What Happened
- India has displaced China to become the largest exporter of cotton products — including apparel, yarn, and home textiles — to the United States in 2025, according to USDA data.
- Total US imports of cotton products in 2025 stood at approximately 3.3 million metric tonnes; India supplied ~0.6 million tonnes, slightly ahead of China's ~0.5 million tonnes.
- The shift reflects both India's expanding textile production capacity and structural changes in US–China trade relations, including sustained tariff pressures on Chinese goods.
- Other major suppliers — Bangladesh, Vietnam, Pakistan, Mexico, Cambodia — remained below India and China in volume terms.
Static Topic Bridges
India's Textile and Apparel Sector
India's textile and apparel industry is one of the largest in the world, contributing approximately 2.3% of GDP and around 12% of total export earnings. The sector is vertically integrated — spanning raw cotton cultivation, ginning, spinning, weaving, processing, and garment manufacturing. This integration allows Indian firms to control quality and cost across the value chain, a structural advantage over countries that depend on imported yarn or fabric.
- India is the second-largest producer of raw cotton globally (after China), with ~6 million metric tonnes annual output.

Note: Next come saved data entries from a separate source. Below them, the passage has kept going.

-- ==== Sys2Proof/Machine/Medium.lean ====
section
/-!
DEFINITION. The meanings of OPEN MEDIUM and CLOSE MEDIUM (R27, R28, R51, R75, R76, R100, R120,
R133, R155, R171, R180 to R182).
-/

namespace Sys2Proof.Machine

/-- The ten medium counters at 0 (R25). -/
def zeroCounters : Counters :=
  { charged := 0, stored := 0, declined := 0, discarded := 0, clean := 0, vote := 0, pinned := 0
    exhausted := 0, strays := 0, dropouts := 0 }

/-- A track-table entry at OPEN MEDIUM (R155). -/
def openEntry (survey : Bool) (c h : Nat) : TrackEntry :=
  { id := { cyl := c, head := h }, state := if survey then .queued else .idle, outstanding := 0
    priority := 0, survey := survey, progress := 0, rung := 0, atRung := 0, onTrack := 0
    unknown := 0, foreign := 0 }

/-- The track table of a medium, by cylinder and then head (R135, R155). -/
def openTracks (p : Profile) : List TrackEntry :=
  (List.range p.cylinders).flatMap fun c =>
    (List.range p.heads).map fun h => openEntry p.surveyDefault c h

/-- The position as replies give it: the present cylinder, FFFFh when unknown (R194). -/
def outPosition (s : State) : List Byte := out2 ((presentCylinder s).getD 0xFFFF)

/-- The drive at OPEN MEDIUM (R120). -/
def openDrive (p : Profile) (d : Drive) : Drive :=
  { d with period := p.revNom, spinCount := 0
           state := if d.service = true ∧ d.state = .ready then .spinup else d.state }

/-- Every block takes its opening values (R181). -/
def openWith (p : Profile) (s : State) : State :=
  ftuRung { s with
    medium := some p
    st := { s.st with nextSeq := 1, counters := zeroCounters }
    ftu := { s.ftu with active := defaultWindow p.code, staged := defaultWindow p.code
                        cell := nominalCell p, swapPending := false, strayMark := false
                        limitMark := false }
    dcu := openDrive p s.dcu
    ps := { s.ps with tracks := openTracks p, budget := p.wearBudget } }

/-- OPEN MEDIUM judged and carried out (R180, R181): refused STATE with a medium open, with the
scheduler not STOPPED and under inhibit, also where STOP and CLOSE MEDIUM under inhibit have left the
scheduler STOPPED (log 47). -/
def actOpenMedium (body : ProfileBody) (s : State) : State × Answer :=
  if s.medium.isSome = true ∨ s.ps.state ≠ .stopped ∨ inhibitInForce s = true then refuse .state s
  else
    match profileOf body with
    | none => refuse .spec s
    | some p =>
        let s1 := openWith p s
        accept (out2 s1.ps.tracks.length ++ (out2 s1.ps.budget
          ++ (out2 (queue s1).length ++ (out1 (driveCode s1.dcu.state) ++ outPosition s1)))) s1

/-- OPEN_MEDIUM (R180). -/
def execOpenMedium (tag : Byte) (body : ProfileBody) (s : State) :
    Host.Outcome State Fault Refusal :=
  .next (serve (.openMedium tag body) (actOpenMedium body) s)

/-- A slot becomes VACANT at its next generation (R24, R28). -/
def vacate (n : Nat) (s : State) : State :=
  setSlot n { gen := (getSlot n s).gen + 1#16, record := none } s

/-- Every non-vacant slot becomes VACANT (R28). -/
def vacateAll (s : State) : State := ((records s).map fun e => e.1).foldl (fun s n => vacate n s) s

/-- The drive at CLOSE MEDIUM: a motor-off order, service ended, the selected offset that of rung 0
of the ladder then active (R120, R133). -/
def closeDrive (s : State) : State :=
  let s1 := motorOff s
  { s1 with dcu := { s1.dcu with service := false, svcMotor := false, affected := false
                                 selOffset := (s1.ps.ladder.getD 0 rungZero).offset } }

/-- The event sources leave the pending set (R171). -/
def closePending (s : State) : State :=
  { s with cau := { s.cau with pending := s.cau.pending &&& 0x0FFF#16
                               armed := s.cau.armed &&& 0x0FFF#16 } }

/-- Every block closes the medium (R182). The scheduler is left STOPPED (R155), also under inhibit
after a STOP, where R180 takes it as INHIBITED (log 47). -/
def closeWith (s : State) : State :=
  let s1 := setQueue [] (setJob none (vacateAll (closeDrive s)))
  let s2 := reportSettled 0 (closePending s1)
  { s2 with
    medium := none
    ftu := { s2.ftu with active := [], staged := [], swapPending := false, cell := 0 }
    fd := { s2.fd with field := none, seek := none, affected := false }
    ps := { s2.ps with tracks := [], budget := 0, active := none, context := none
                       holdTimer := none, state := .stopped } }

/-- CLOSE MEDIUM judged and carried out (R28, R182). -/
def actCloseMedium (discard : Byte) (_ : Profile) (s : State) : State × Answer :=
  if s.ps.state ≠ .stopped then refuse .state s
  else if 0 < countState .settled s ∧ given discard = false then refuse .state s
  else
    accept (out2 (records s).length ++ (out2 (countState .settled s)
      ++ out2 (heldPages s).length)) (closeWith s)

/-- CLOSE_MEDIUM (R182). -/
def execCloseMedium (tag discard : Byte) (s : State) : Host.Outcome State Fault Refusal :=
  .next (serve (.closeMedium tag discard) (withMedium (actCloseMedium discard)) s)

end Sys2Proof.Machine
end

- The sector employs approximately 45 million people directly and 100 million indirectly, making it the second-largest employer after agriculture.

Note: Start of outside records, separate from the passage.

-- ==== Sys2Proof/Machine/DriveRows.lean ====
section
/-!
DEFINITION. The meanings of HALT, RESUME, SERVICE, of the DRV_INHIBIT pin, of the INDEX pulse and
of the drive's timers (R105 to R108, R111, R112, R115 to R118, R186).
-/

namespace Sys2Proof.Machine

/-! ### HALT, RESUME and the pin -/

/-- HALT carried out (R115, R116). -/
def actHalt (s : State) : State × Answer :=
  let s1 := { s with dcu := { s.dcu with halt := true } }
  accept (outFlag (inhibitInForce s)) (if inhibitInForce s then s1 else inhibitBegin s1)

/-- HALT (R116). -/
def execHalt (tag : Byte) (s : State) : Host.Outcome State Fault Refusal :=
  .next (serve (.halt tag) actHalt s)

/-- The halt latch is cleared, which ends inhibit when the pin is deasserted (R116). -/
def clearHalt (s : State) : State :=
  let s1 := { s with dcu := { s.dcu with halt := false } }
  if s.dcu.halt && !s.pins.drvInhibit then inhibitEnd s1 else s1

/-- RESUME carried out (R116). -/
def actResume (s : State) : State × Answer :=
  accept (outFlag ((clearHalt s).dcu.state != .inhibited)) (clearHalt s)

/-- RESUME (R116). -/
def execResume (tag : Byte) (s : State) : Host.Outcome State Fault Refusal :=
  .next (serve (.resume tag) actResume s)

/-- The DRV_INHIBIT pin at a level. -/
def setInhibitPin (b : Bool) (s : State) : State := { s with pins := { s.pins with drvInhibit := b } }

/-- DRV_INHIBIT_ASSERT (R115). -/
def execDrvInhibitAssert (s : State) : Host.Outcome State Fault Refusal :=
  .next (if s.pins.resetN || inhibitInForce s then setInhibitPin true s
    else inhibitBegin (setInhibitPin true s))

/-- DRV_INHIBIT_DEASSERT (R116). -/
def execDrvInhibitDeassert (s : State) : Host.Outcome State Fault Refusal :=
  .next (if !s.pins.resetN && (s.pins.drvInhibit && !s.dcu.halt) then
      inhibitEnd (setInhibitPin false s)
    else setInhibitPin false s)

/-! ### SERVICE (R117) -/

/-- A service run or settle is in progress. -/
def serviceBusy (s : State) : Bool :=
  s.dcu.service && (s.dcu.state == .stepping || s.dcu.state == .settling)

/-- The values of a SERVICE with the enable set (R117, test 2). -/
def serviceValid (head : Nat) (offset : Int) (direction : Nat) : Bool :=
  decide (head ≤ 3) && (decide (-3 ≤ offset ∧ offset ≤ 3) && within 1 2 direction)

/-- SERVICE with the enable set, accepted. -/
def enterService (motor : Bool) (head : Nat) (offset : Int) (steps : Nat) (inward : Bool)
    (s : State) : State :=
  let s1 := { s with dcu := { s.dcu with service := true, svcMotor := motor, svcHead := head
                                         svcOffset := offset } }
  let s2 := if motor then motorOn s1 else motorOff s1
  if steps = 0 then s2 else beginService steps inward s2

/-- SERVICE with the enable clear, accepted. -/
def leaveService (s : State) : State := motorOff (clearService s)

/-- SERVICE judged and carried out. -/
def actService (enable motor head offset steps direction : Byte) (s : State) : State × Answer :=
  if s.ps.state ≠ .stopped ∨ inhibitInForce s = true then refuse .state s
  else if given enable = true
      ∧ serviceValid head.toNat offset.toInt direction.toNat = false then refuse .spec s
  else if serviceBusy s then refuse .busy s
  else
    let s1 := if given enable then
        enterService (given motor) head.toNat offset.toInt steps.toNat (direction == 1#8) s
      else leaveService s
    accept (out1 (driveCode s1.dcu.state) ++ (outPosition s1 ++ outFlag s1.dcu.service)) s1

/-- SERVICE (R117). -/
def execService (tag enable motor head offset steps direction : Byte) (s : State) :
    Host.Outcome State Fault Refusal :=
  .next (serve (.service tag enable motor head offset steps direction)
    (actService enable motor head offset steps direction) s)

/-! ### The INDEX pulse (R105 to R107) -/

/-- A period is within the speed tolerance of the open medium; never while none is open (R106). -/
def speedGood (m : Option Profile) (period : Nat) : Bool :=
  m.any fun p => decide (((period - p.revNom) + (p.revNom - period)) * 100 ≤ p.revNom * p.tolerance)

/-- The spin-up count is judged in SPINUP and during a service run (R107, R118). R118 says "during
the run"; that an index in a SETTLING under service (after the run, or of kind OFFSET, log 21) judges
it too is the model's choice (log 46). -/
def judgesSpinup (d : Drive) : Bool :=
  d.state == .spinup || (d.service && (d.state == .stepping || d.state == .settling))

/-- The drive at an index event: the period and the speed state, angle zero, and the spin-up count
(R105, R106, R107). -/
def indexDrive (m : Option Profile) (d : Drive) : Drive :=
  let p := if d.indexSeen then d.angular / Config.ticksPerAngle else d.period
  let good := d.indexSeen && speedGood m p
  let n := if !d.indexSeen || (m.isNone || !judgesSpinup d) then d.spinCount
    else if good then min 3 (d.spinCount + 1) else 0
  { d with period := p, affected := !good, indexSeen := true, angular := 0, spinCount := n }

/-- SPEED is raised when the coming revolution is speed-affected with a medium open and the drive
READY, STEPPING or SETTLING (R106). -/
def raisesSpeed (s : State) : Bool :=
  s.dcu.affected && (s.medium.isSome && (s.dcu.state == .ready
    || (s.dcu.state == .stepping || s.dcu.state == .settling)))

/-- The index event delivered: SPEED, then the FTU's marks and window swap, the decoder's speed
state, and the scheduler (R71, R99, R105, R140; log 10). -/
def deliverIndex (s : State) : State :=
  let s1 := { s with dcu := indexDrive s.medium s.dcu }
  let s2 := swapWindow (raiseMarks (raiseIf (raisesSpeed s1) .speed s1))
  psIndex { s2 with fd := { s2.fd with affected := s2.dcu.affected } }

/-- The drive enters READY from SPINUP: readiness is reported, and a held seek begun when the
scheduler has not moved the drive meanwhile (R107, R110; log 11). -/
def becomeReady (s : State) : State :=
  let held := s.dcu.heldSeek
  let s1 := psReady { s with dcu := { s.dcu with state := .ready, spinTimer := none
                                                 heldSeek := none } }
  match held with
  | some o => if s1.dcu.state = .ready then beginSeek o s1 else s1
  | none => s1

/-- The spin-up judgement after the index is delivered (R107). -/
def judgeSpinup (s : State) : State :=
  if s.dcu.state = .spinup ∧ s.medium.isSome = true ∧ s.dcu.spinCount = 3 then becomeReady s else s

/-- A pulse on INDEX is taken as an index event (R105). -/
def takesIndex (s : State) : Bool :=
  isSpinning s.dcu.state && decide (bounceTicks s.medium ≤ s.dcu.angular)

/-- The TRK0 pin at a level. -/
def setTrk0 (b : Bool) (s : State) : State := { s with pins := { s.pins with trk0 := b } }

/-- A pulse on INDEX at the present time. -/
def indexPulse (s : State) : State := if takesIndex s then judgeSpinup (deliverIndex s) else s

/-- INDEX_EVENT (R105). -/
def execIndexEvent (after : Nat) (trk0 : Bool) (s : State) : Host.Outcome State Fault Refusal :=
  .next (if s.pins.resetN then setTrk0 trk0 s else indexPulse (elapse after (setTrk0 trk0 s)))

/-! ### The drive's timers -/

/-- The step interval in progress runs out; nothing when no step run is in progress (R109, R112,
R118; log 29). -/
def endStep (s : State) : State :=
  match s.dcu.motion with
  | .stepping run => stepNext run (elapse (stepTicks s.medium - run.timer) s)
  | .still => s
  | .settling _ _ => s

/-- STEP_INTERVAL_END (R109). -/
def execStepIntervalEnd (trk0 : Bool) (s : State) : Host.Outcome State Fault Refusal :=
  .next (if s.pins.resetN then setTrk0 trk0 s else endStep (setTrk0 trk0 s))

/-- The drive is READY at a settle end and reports it, but for service (R111, R118). -/
def settled (k : SettleKind) (s : State) : State :=
  if s.dcu.service then serviceSettled s
  else psSettled k { s with dcu := { s.dcu with state := .ready, motion := .still } }

/-- The settle timer runs out; nothing when no settle period is in progress (R111; log 29). -/
def endSettle (s : State) : State :=
  match s.dcu.motion with
  | .settling t k => settled k (elapse (settleTicks s.medium - t) s)
  | .still => s
  | .stepping _ => s

/-- SETTLE_END (R111). -/
def execSettleEnd (s : State) : Host.Outcome State Fault Refusal :=
  .next (if s.pins.resetN then s else endSettle s)

/-- The spin-up timer reaches the timeout in SPINUP; nothing where the timeout is not judged (R107,
R118; log 29). -/
def endSpinup (s : State) : State :=
  match s.medium, s.dcu.spinTimer with
  | some p, some t =>
      if s.dcu.state = .spinup ∧ s.dcu.service = false then
        fault (raise .spinupFail (elapse (spinupTicks p - t) s))
      else s
  | _, _ => s

/-- SPINUP_TIMEOUT (R107). -/
def execSpinupTimeout (s : State) : Host.Outcome State Fault Refusal :=
  .next (if s.pins.resetN then s else endSpinup s)

/-- The index is watched: READY, STEPPING or SETTLING, not under service (R108). -/
def watchesIndex (s : State) : Bool :=
  !s.dcu.service && (s.dcu.state == .ready
    || (s.dcu.state == .stepping || s.dcu.state == .settling))

/-- The angular counter reaches twice the nominal revolution; nothing where the index is not
watched (R108; log 29). -/
def loseIndex (s : State) : State :=
  match s.medium with
  | some p =>
      if watchesIndex s then
        fault (raise .indexLost
          (elapse (2 * p.revNom * Config.ticksPerAngle - s.dcu.angular) s))
      else s
  | none => s

/-- INDEX_LOSS_TIMEOUT (R108). -/
def execIndexLossTimeout (s : State) : Host.Outcome State Fault Refusal :=
  .next (if s.pins.resetN then s else loseIndex s)

end Sys2Proof.Machine
end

- Cotton textiles alone contributed $11.49 billion in exports in FY2024-25.
- The US is the single largest export destination for Indian textiles, accounting for ~18% of total textile exports.
Connection to this news: India's vertically integrated cotton supply chain is the structural basis for the volume surge; the ability to offer competitive pricing from ginning through finished goods gave Indian exporters an edge when US buyers diversified away from China.
US–China Trade Tensions and Trade Diversion
Since 2018, the United States has imposed cumulative tariff rounds on Chinese goods under Section 301 of the Trade Act of 1974. Tariffs on Chinese textiles and apparel have ranged from 7.5% to 25%, materially raising the cost of Chinese cotton products in the US market. This has created a structural trade diversion effect benefiting India, Bangladesh, Vietnam, and other low-cost manufacturers.
- Section 301 tariffs on Chinese goods were first imposed in 2018 (US–China trade war) and have been maintained and expanded since.
- Trade diversion theory (UPSC Economics) describes how tariff barriers redirect imports from high-tariff to low-tariff sources.
- India's own FTA negotiations with the US have been pending since 2020; preferential access, if concluded, would further entrench India's position.
Connection to this news: India's displacement of China is not purely a function of India's competitiveness — it is also a consequence of deliberate US trade policy. Understanding trade diversion is essential for interpreting India's export surges in certain sectors.
India's Export Promotion Architecture for Textiles
The Ministry of Textiles oversees a range of production and export support schemes. The Production Linked Incentive (PLI) Scheme for Textiles (2021) targets Man-Made Fibre (MMF) and technical textiles, with an outlay of ₹10,683 crore. The PM MITRA (Mega Integrated Textile Region and Apparel) Parks scheme aims to develop 7 integrated textile parks with plug-and-play infrastructure, reducing logistics costs and improving competitiveness.
- PLI for Textiles: ₹10,683 crore outlay; targets MMF apparel and technical textiles.
- PM MITRA: 7 parks across states including Tamil Nadu, Telangana, Karnataka, Gujarat, Madhya Pradesh, UP, and Assam.
- TUFS (Technology Upgradation Fund Scheme) has supported modernisation of spinning and weaving capacity.
- Rebate of State and Central Taxes and Levies (RoSCTL) refunds embedded taxes on garment exports to improve price competitiveness.
Connection to this news: The government's support architecture has helped maintain cost competitiveness in global markets; the PM MITRA parks are designed to consolidate and scale up the very capacity that is now winning US market share from China.
Key Facts & Data
- India's cotton product exports to US (2025): ~0.6 million metric tonnes (No. 1 globally).
- China's cotton product exports to US (2025): ~0.5 million tonnes.
- Total US cotton product imports (2025): ~3.3 million metric tonnes.
- India's raw cotton production: ~6 million metric tonnes/year (2nd globally).
- Textile sector share of India's exports: ~12% of merchandise export earnings.
- Cotton textile exports: $11.49 billion (FY2024-25).
- Direct employment in textiles: ~45 million; indirect: ~100 million.
- PLI for Textiles outlay: ₹10,683 crore.